**Task prompt**
Answer with the number of lines in the records that contain "only" and with nothing else.

**Data for review**

# # # #

-- ==== Sys2Proof/Laws/WithinParts.lean ====
section
/-! SUPPORT. A list of parts as a set of parts, and what a state within a footprint keeps. -/
namespace Sys2Proof

theorem Machine.Reg.ctorIdx_lt (r : Machine.Reg) : r.ctorIdx < 400 := by cases r <;> decide

theorem Region.bit_inj {p q : Region} (h : p.bit = q.bit) : p = q := by
  cases p with
  | reg r =>
    have := r.ctorIdx_lt
    cases q <;> simp only [Region.bit] at h <;> first | rw [Machine.Reg.ctorIdx_inj h] | omega
  | _ =>
    cases q with
    | reg r =>
      have := r.ctorIdx_lt
      simp only [Region.bit] at h
      omega
    | _ => first | rfl | (simp only [Region.bit] at h; omega)

/-- The set of the parts of a list. -/
def Region.mask : List Region → Nat
  | [] => 0
  | p :: l => (1 <<< p.bit) ||| Region.mask l

theorem Region.testBit_mask {l : List Region} {k : Nat} : (Region.mask l).testBit k = true ↔ ∃ p ∈ l, p.bit = k := by
  induction l with
  | nil => simp [Region.mask]
  | cons p l ih =>
    rw [Region.mask, Nat.testBit_or, Bool.or_eq_true, ih, Nat.one_shiftLeft, Nat.testBit_two_pow]
    simp

theorem Region.testBit_mask_false {l : List Region} {p : Region} (h : p ∉ l) : (Region.mask l).testBit p.bit = false := by
  rw [← Bool.not_eq_true, Region.testBit_mask]
  rintro ⟨q, hq, e⟩
  exact h (Region.bit_inj e ▸ hq)

theorem Region.bit_mask {l : List Region} {p : Region} (h : p ∈ l) : (Region.mask l).testBit p.bit = true :=
  Region.testBit_mask.2 ⟨p, h, rfl⟩

theorem Region.mask_sub {l : List Region} {m : Nat} (h : ∀ p ∈ l, m.testBit p.bit = true) : Machine.Sub (Region.mask l) m := by
  apply Nat.eq_of_testBit_eq
  intro i
  rw [Nat.testBit_and]
  by_cases hi : (Region.mask l).testBit i = true
  · obtain ⟨p, hp, rfl⟩ := Region.testBit_mask.1 hi
    rw [hi, h p hp]; rfl
  · simp [hi]

theorem Region.mask_mono {l l' : List Region} (h : ∀ p ∈ l, p ∈ l') : Machine.Sub (Region.mask l) (Region.mask l') :=
  Region.mask_sub (fun p hp => Region.bit_mask (h p hp))

set_option maxRecDepth 20000 in
theorem Region.mask_all : Machine.Sub 0xFFFFFD00000000000FFFFFFFFFFFFFFFFFFFFFFFFFFFFFFFFFFFFFFFFFFFFFFFFFFFFFFFFFFFFFFFFFFFFFFFFFFFFFFFFFFFFFFFFF (Region.mask (.out :: .host :: allParts)) := by decide

/-- What every footprint begins with. -/
theorem Region.mask_ends {l : List Region} : Machine.Sub (Region.mask [.out, .host]) (Region.mask (.out :: .host :: l)) :=
  Region.mask_mono (by simp)

/-- Outside a footprint within which a state lies, every part is as it was. -/
theorem Machine.Within.outside {l : List Region} {s t : Machine.State} (h : Machine.Within (Region.mask l) s t) {p : Region}
    (hp : p ∉ l) : p.same s t := h.same p (Region.testBit_mask_false hp)

end Sys2Proof
end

# # # #

**Reply**
3